What up everybody. Starting tomorrow I plan to start a pretty busy workout schedule, the plan is to always be doing some kind of workout every day of the year. Making a journal for motivation and cause I just lost one of my records for work outs, which sucks. Now they'll be online to look back on.
GOALS:
200lb bodyweight, lean
Great cardio
450lb raw squat by christmas 09
Bodyweight military press x5
Improve explosive power
STATS NOW
186lb as of Monday
Okay cardio, 1.3 miles at a good pace leaves me pretty winded
370lb raw one rep squat, slipped down a bit since June began lol
That's an estimate though, I'll test it tomorrow.
140x6 Military press, I suck at these
Not happy with my discpline when it comes to working out right now, I make progress and then I get lazy and lose strength
Routine:
Sun: General Physical Preparedness
Mon: Pull Day
Tues: Bench w/morning workout +MMA
Wed: OH Presses and upperbody pulls, light/explosive squats
Thurs: Explosiveness+GPP+MMA
Fri: Squats
Sat: Stretching, cardio +sparring on some Saturdays
Also, EVERY morning except days I do GPP, I will be getting up early to do a 'morning workout' which will change weekly. It will have stretches, bodyweight exercises, calisthenics, and a morning run. It will always be under 40 minutes long.

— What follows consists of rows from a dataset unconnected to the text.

/-- With all fields of a record present `DECODE` comes to unpacking, unless the payload does not fit (R140). -/
theorem decodeRecord_of_recordOf {s : State} {idx len : Word} {t : Tree} {payload rest : List Byte}
    (hq : s.inq = recordOf idx len t payload ++ rest) (hlen : payload.length ≤ 2 ^ 32 - 1)
    (hnodes : nodes t ≤ s.params.nodeMax) :
    decodeRecord s =
      if s.params.payMax < payload.length then .error .capacity
      else (unpackPayload (fieldsRead idx len t payload rest s)).map clearWork := by
  rw [recordOf_append] at hq
  rw [decodeRecord, readHead_of_fields hq, Except.bind, readTrie_of_serialize rfl, Except.bind,
    readPay_of_payload rfl hlen]
  · split <;> rfl
  · exact hnodes

/-- Settles O56: the fields of the record are read in turn, and then `Unpack` decides. -/
theorem decodeReadsOneRecord : Obligations.DecodeReadsOneRecord := by
  refine fun s hrun => ⟨exec_decode_of_inq_nil hrun, fun idx len payLen t payload rest hq hpayload hnodes => ?_⟩
  obtain rfl : payLen = BitVec.ofNat 32 payload.length := by rw [hpayload, BitVec.ofNat_toNat, BitVec.setWidth_eq]
  rw [← hpayload]
  have hne : s.inq ≠ [] := by rw [hq]; exact List.cons_ne_nil _ _
  have hrule := decodeRecord_of_recordOf (s := clearEoc s) (payload := payload) (rest := rest) hq
    (hpayload.trans_le (Nat.le_pred_of_lt (BitVec.isLt _))) hnodes
  rw [clearEoc_params] at hrule
  refine ⟨fun hlarge => ?large, fun hpay hchunk => ⟨fun hshort => ?short, fun out pos hout => ?unpacked⟩⟩
  case large =>
    refine exec_decode_of_error hrun hne (hrule.trans ?_)
    split
    next => rfl
    next hpay =>
      have hchunk := hlarge.resolve_left hpay
      rw [(unpackPayload_error _ _).2 (.inr ⟨t, rfl, rfl, .inl ⟨hchunk, rfl⟩⟩)]
      rfl
  case short =>
    refine exec_decode_of_error hrun hne (hrule.trans ?_)
    rw [if_neg hpay.not_gt, (unpackPayload_error _ _).2 (.inr ⟨t, rfl, rfl, .inr ⟨hchunk, hshort, rfl⟩⟩)]
    rfl
  case unpacked =>
    refine exec_decode_of_ok hrun hne (hrule.trans ?_)
    rw [if_neg hpay.not_gt, (unpackPayload_ok _ _).2 ⟨t, rfl, rfl, hchunk, out, pos, hout, rfl⟩, BitVec.ofNat_toNat]
    rfl

/-! ## A record that is cut -/

/-- The kind of fault of a record cut after `k` bytes, `n` being the length of its trie (R142). -/
def cutFault (n k : Nat) : ErrKind :=
  if k < 8 then .truncatedRecord else if k < 8 + n then .malformedTrie else .truncatedRecord

theorem take_recordOf (idx len : Word) (t : Tree) (payload : List Byte) {k : Nat} (hk : 8 ≤ k) :
    (recordOf idx len t payload).take k =
      be32 idx ++ be32 len ++ (serialize t ++ (be32 (BitVec.ofNat 32 payload.length) ++ payload)).take (k - 8) := by
  have hfields := recordOf_append idx len t payload []
  rw [List.append_nil, List.append_nil] at hfields
  rw [hfields, List.take_append, List.take_of_length_le hk]
  rfl
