-- ==== Sys2Proof/Certificates/Slice0/Obligations.lean ====
section
/-! DEFINITION. The statements for the provers. Every one is about all states, reachable or not, unless it names an invariant.
Where one rests on a decision the spec marks as its own (D<n>), on an inference it marks as derived, or on a choice of this model,
its docstring says so. "Advances quietly" and the frames are defined in Sys2Proof/Safety.lean. -/

open Sys2Proof Sys2Proof.Machine Sys2Proof.Safety

/-! ### Encoding -/

/-- Decoding the encoding of a well-formed instruction gives it back, every operand at every value (30_encoding.md; the keys rest
on the spec's decisions D6, D7, D8; that the ignored bits are kept is the model's choice, log entry 4). -/
def Obligations.EncodeThenDecodeGivesBack : Prop :=
  ∀ i : Instr, i.wellFormed = true → decode (encode i) = i

/-- Every word decodes to a well-formed instruction whose encoding is that word: no bit is dropped (30_encoding.md R79, R80; log
entry 4 for the ignored bits). -/
def Obligations.DecodeThenEncodeGivesBack : Prop :=
  ∀ w : Word, (decode w).wellFormed = true ∧ encode (decode w) = w

/-- The decoder agrees with the opcode map read as a table: the first row whose (w & mask) == match holds names the instruction
decoded (R79, which the spec marks as derived). -/
def Obligations.DecodeFollowsOpcodeMap : Prop :=
  ∀ w : Word, (selectRow w).map (·.mnemonic) = some (decode w).mnemonic

/-- Words written out in the spec's own examples decode to what they stand for, one a family (R123, R127, R140, R147, R171, R190,
R200, R210, R214 and the undefined code of R109). -/
def Obligations.SpecExampleWordsDecode : Prop :=
  decode 0x2300 = .call 0x300 ∧ decode 0x3342 = .seImm 3 0x42 ∧ decode 0x6A2F = .ldImm 0xA 0x2F ∧
  decode 0x8124 = .addReg 1 2 ∧ decode 0xD121 = .drw 1 2 1 ∧ decode 0xE29E = .skp 2 ∧ decode 0xF507 = .ldVxDt 5 ∧
  decode 0xA2F0 = .ldI 0x2F0 ∧ decode 0xF155 = .ldMemStore 1 ∧ decode 0x8008 = .nop8 0 0 8

/-- A decoder consumes exactly two bytes, the first of them bits 15:8, and answers nothing for fewer (R70). -/
def Obligations.DecoderConsumesTwoBytes : Prop :=
  (∀ hi lo rest, ∃ w : Word, w.toNat = hi.toNat * 256 + lo.toNat ∧ decodeBytes (hi :: lo :: rest) = .ok (decode w, rest)) ∧
  (∀ b, decodeBytes [b] = .error .truncated) ∧ decodeBytes [] = .error .truncated

/-! ### The step -/

/-- A running core reads the bytes at PC and PC + 1, both of which exist, as one big-endian word, and the step is `exec` of the
well-formed instruction it decodes to, on the inputs the host presents to the step (R102; `present` is the model's, log entry 1). -/
def Obligations.StepRunsTheDecodedInstruction : Prop :=
  ∀ s : State, Running s → ∃ (hi lo : Byte) (w : Word),
    Memory.read s.mach.mem s.mach.pc.toNat = some hi ∧ Memory.read s.mach.mem (s.mach.pc.toNat + 1) = some lo ∧
    w.toNat = hi.toNat * 256 + lo.toNat ∧ (decode w).wellFormed = true ∧
    step s = exec (decode w) s.present

/-- What the host's presentation does before a step: it leaves the Machine and the outputs; the key slot is left, emptied or
set; a tick that was due and not acknowledged stays due, and a fresh one is due only if the host says so; its fixed sequence is
read first (R113 b and R240; the spec marks R113 as derived and TICK as decision D19; `script` and the free inputs are the model's
choice, log entry 1). -/
def Obligations.HostPresentsTheNextInputs : Prop :=
  ∀ s : State, ∃ h : HostInputs,
    (s.script = [] → h = Config.hostInputs s.draws ∧ s.present.script = [] ∧ s.present.draws = s.draws + 1) ∧
    (∀ h' rest, s.script = h' :: rest → h = h' ∧ s.present.script = rest ∧ s.present.draws = s.draws) ∧
    s.present.mach = s.mach ∧ s.present.out = s.out ∧ s.present.inp.rnd = h.rnd ∧
    (h.key = .keep → s.present.inp.key = s.inp.key) ∧ (h.key = .release → s.present.inp.key = none) ∧
    (∀ k, h.key = .press k → s.present.inp.key = some k) ∧
    (s.inp.tick = true → s.out.tickAck = false → s.present.inp.tick = true) ∧
    ((s.inp.tick = false ∨ s.out.tickAck = true) → s.present.inp.tick = h.tick)

/-- The first step after a load sees whatever the host presents: the step on a freshly loaded core that the host presents KEY, TICK
and RND to is the step of R112 on exactly those three, for every KEY, TICK and RND, and with nothing scripted they are the first
free value (R240 on KEY and RND; TICK is the spec's decision D19; `script` and the free inputs are the model's, log entry 1). -/
def Obligations.FirstStepSeesTheHostsInputs : Prop :=
  ∀ rom : List Byte,
    (∀ inp : StepInputs, ∃ h : HostInputs,
      step { State.load rom with script := [h] } = stepPresented { State.load rom with inp := inp }) ∧
    step (State.load rom) = stepPresented { State.load rom with
      inp := ⟨KeyAction.apply (Config.hostInputs 0).key none, (Config.hostInputs 0).tick, (Config.hostInputs 0).rnd⟩, draws := 1 }

/-- A tick that is due at a step and that the step does not acknowledge is still due at the next step (R113 b, which the spec marks
as derived; TICK is its decision D19; log entry 1). -/
def Obligations.UnacknowledgedTickStaysDue : Prop :=
  ∀ s t u : State, step s = .next t → t.inp.tick = true → t.out.tickAck = false → step t = .next u → u.inp.tick = true

/-- A halted core never changes, however often it is stepped: the Machine is unchanged and every output is false (R101). -/
def Obligations.HaltedCoreNeverChanges : Prop :=
  ∀ (n : Nat) (s : State), 0xFFE ≤ s.mach.pc.toNat →
    ∃ t : State, Sys2Proof.core.run n s = .next t ∧ t.mach = s.mach ∧ (0 < n → t.out = ⟨false, false, false⟩)

/-- A faulted core never changes, wherever its PC is and however often it is stepped (60_exceptions.md section 1; the fault
mechanism is the spec's decision D15, the order of the checks D24). -/
def Obligations.FaultedCoreNeverChanges : Prop :=
  ∀ (n : Nat) (s : State), s.mach.fault.cause ≠ .noFault →
    ∃ t : State, Sys2Proof.core.run n s = .next t ∧ t.mach = s.mach ∧ (0 < n → t.out = ⟨false, false, false⟩)

/-- No step and no instruction stops the model: every one answers a next state, whatever the word (30_encoding.md section 5,
60_exceptions.md section 1; that the fetch is in bounds is R56, which the spec marks as derived). -/
def Obligations.NothingStopsTheMachine : Prop :=
  (∀ s : State, ∃ t, step s = .next t) ∧ (∀ (i : Instr) (s : State), ∃ t, exec i s = .next t)

/-! ### Rules over every instruction -/

/-- No instruction writes a general register outside its row of the table of R22 (which the spec marks as derived). -/
def Obligations.OnlyNamedRegistersChange : Prop :=
  ∀ (i : Instr) (s t : State) (r : Nibble), exec i s = .next t → r ∉ destinations i → t.mach.getV r = s.mach.getV r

GPP will include tire flips, sled pulls/pushes, rock tossing, sprints, farmer walks, and other things I haven't thought up yet. I don't have the farmer walkers yet or the prowler, but I'll have them sometime this month
Like I said, it's gonna be busy. I want to just be an awesome athlete, I'll be learning MMA and will start competing next year. Also wrestling for senior year this winter. NO smoking weed, I want my cardio to be top notch so I'm giving it up after today. I'll post videos and pictures regularly, either I need to buy a camera or trade my bong for one my friend stole from someone's house. It's like 12.1 megapixels or something, really nice looking.
Supplements are just a multi and fish oils, and whey. Lots of fruits, I'm going to start eating a lot of vegetables, replace lettuce with spinach, lots of meat, eggs, milk, and wholegrains. I want to be 200lb, but I don't care how long it takes so I'm not bulking, just eating enough so I can keep seeing progress in all areas.
Last edited by brah_of_iron; 07-02-2009 at 09:51 PM.
Had a busy weekend, so this is my first day on the new routine.
I weigh myself every Monday morning before I eat anything, weight today: 184.5lb down 1.5lb since last week
It's crazy just how bad my cardio has become since football ended. Kept the morning workout the same as last week since I didn't actually do it last week,
(before this I woke up and had whey with water and a banana)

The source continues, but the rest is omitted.